We used the Penn Menopausal Symptoms List (MSL) to collect information on the frequency and severity of 12 menopausal symptoms: hot flashes; vaginal dryness or discomfort; concentration or memory problems; irritability; mood swings; feeling sad, down, or blue; feeling anxious, on edge, or nervous; trouble sleeping; aches, joint pain, or stiffness; headaches; losing or leaking urine; and decreased libido or interest in sex (11). This list was adopted and validated from the Kupperman Menopausal Index. The symptoms were rated by the subjects for their presence and severity in the past month. Three menopausal symptom summaries were developed statistically, and a weighted combination of the specific symptom severity measures was used to assess 1) psychological symptoms, which included the reports of irritability, anxiety, feeling sad, mood swings, poor concentration/memory, trouble sleeping, or headaches; 2) vasomotor symptoms, which included the reports of hot flashes or aches; and 3) somatic symptoms, which included the reports of urine leaks, vaginal dryness, or decreased interest in sex. In the factor analysis, aches and hot flashes were significantly related and, thus, grouped together; recent reports have significantly linked reported aches with menopausal stage, similar to prior findings regarding reported hot flashes and menopausal stage (9). We previously have documented that these three dimensions of menopause-related symptoms had high internal consistency and acceptable psychometric properties and are sensitive markers of menopausal symptoms in a population-based cohort (11). In this cohort, the severity of reported symptoms was relatively mild; thus, we were unable to examine the role of physical activity on severity of symptoms.

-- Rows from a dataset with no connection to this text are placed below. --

/-- Bytes that an agent reads or writes at a home, as the metering counters see them (R358). What an engine sends over the fabric is
counted with its flits. DESIGN CHOICE (log 11, 16). -/
def State.carried (s : State) (a : Agent) (l : Loc) (rd wr : Nat) : List Traffic :=
  match if l.cipher.isSome then s.agentReach a else none, a with
  | some r, .group _ => [{ reach := r, rd := rd, wr := wr, sent := if homeOf l.key == s.device.toNat then 0 else 1 }]
  | some r, _ => [{ reach := r, rd := rd, wr := wr, sent := 0 }]
  | none, _ => []

/-! Races (R185–R197, R218–R221). A read that a write does not happen-before may return what the byte held before it. -/

/-- The set of agents of a scope holds a core's (R184), as seen from another core. -/
def inScope (scope : Nat) (a b : CoreId) : Bool :=
  match scope with
  | 0 => false
  | 1 => a == b
  | 2 => a.die == b.die && a.cluster == b.cluster
  | 3 => a.die == b.die
  | _ => true

/-- Who reads: an agent, the core that it works for, and the narrowest scope whose instances hold agents of its kind (R184); for a load
that reads later than it issues, the tick of its issue and its place in program order; for a single-copy atomic read, the moment whose
bytes it takes (R194). -/
structure Reader where
  agent : Agent
  core : CoreId
  level : Nat
  back : Option (Nat × Nat)
  moment : Option Nat
  deriving DecidableEq, Repr

/-- A group as a reader. -/
def Group.reader (g : Group) : Reader := { agent := .group g.key, core := g.core, level := 0, back := none, moment := none }

/-- A group as the reader that a held instruction of it is. -/
def HeldOp.reader (h : HeldOp) (g : Group) : Reader := { g.reader with back := some (h.issued, h.po) }

/-- The read issued before a tick (R193). -/
def Reader.before (r : Reader) (t : Nat) : Bool := match r.back with | some (t0, _) => t0 < t | none => false
/-- A store of the reader's own group comes before the read in program order. -/
def Reader.follows (r : Reader) (po : Nat) : Bool := match r.back with | some (_, p) => po < p | none => true

/-- A reader may no longer return what the byte held before the write: the write is its own, or ordered before it (R191, R195), or its
PHASE completed, before the read issued, at a scope that covers the reader (R193). DESIGN CHOICE (log 2). -/
def Old.settled (r : Reader) (o : Old) : Bool :=
  o.writer == r.agent || o.known.contains r.agent
    || o.done.any fun x => r.level ≤ x.1 && inScope x.1 o.core r.core && !r.before x.2

/-- An agent comes after a write, or has seen it. -/
def Old.learn (a : Agent) (o : Old) : Old := if o.known.contains a then o else { o with known := a :: o.known }

/-- The earlier values of a byte that a reader may still return, the latest first (R197). DESIGN CHOICE (log 2). -/
def State.openOlds (s : State) (r : Reader) (l : Loc) (i : Nat) : List Old :=
  (s.olds.filter fun o => o.key == l.key + i).takeWhile fun o => !o.settled r && o.cipher == l.cipher && !l.foreign

/-- How many writes of a byte have been performed at a tick or later. -/
def State.since (s : State) (l : Loc) (i t : Nat) : Nat := ((s.olds.filter fun o => o.key == l.key + i).takeWhile fun o => t ≤ o.tick).length

/-- Which value a reader takes of a byte in a lane: 0 the home's, n the one before the latest n writes, by a free choice; the one of its
moment for a single-copy atomic read. DESIGN CHOICE (log 2). -/
def State.raceChoice (s : State) (r : Reader) (lane : Nat) (l : Loc) (i : Nat) : Nat :=
  match r.moment, (s.openOlds r l i).length with
  | some t, _ => s.since l i t
  | none, 0 => 0
  | none, n + 1 => (Config.freeWord s.tick (2 ^ 80 + 32 * (l.key + i) + lane)).toNat % (n + 2)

Three additional psychological factors that may be potentially related to symptom report-anxiety, depression and perceived stress-were collected and assessed. At each assessment period, the Zung Anxiety Scale was used to measure anxiety in the past week. The questionnaire included 20 items that are internally consistent and sensitive to the frequency of affective and somatic anxiety symptoms (40). Subjects rated each item from 1 (none or a little of the time) to 4 (most or all of the time), and the ratings were summed for a total continuous anxiety score. Depressive symptoms were assessed using the Center for Epidemiologic Studies Depression Scale (CES-D). Subjects rated 20 items that relate to depressed mood, from 0 (rarely or none of the time) to 4 (most of the time); positive item scores were reversed, the ratings were summed, and the standard cut point of ≥ 16 was used to indicate depressed mood (30). Recently, among a sample of older African Americans, theCES-D was found to have high internal consistency (alpha = 0.86) (21). Stress was measured using the Cohen's Perceived Stress Scale, which measures the degree to which situations in the past month are appraised as stressful (3). Prior research has reported adequate reliability scores and high correlation of the Perceived Stress Scale with life event scores (3).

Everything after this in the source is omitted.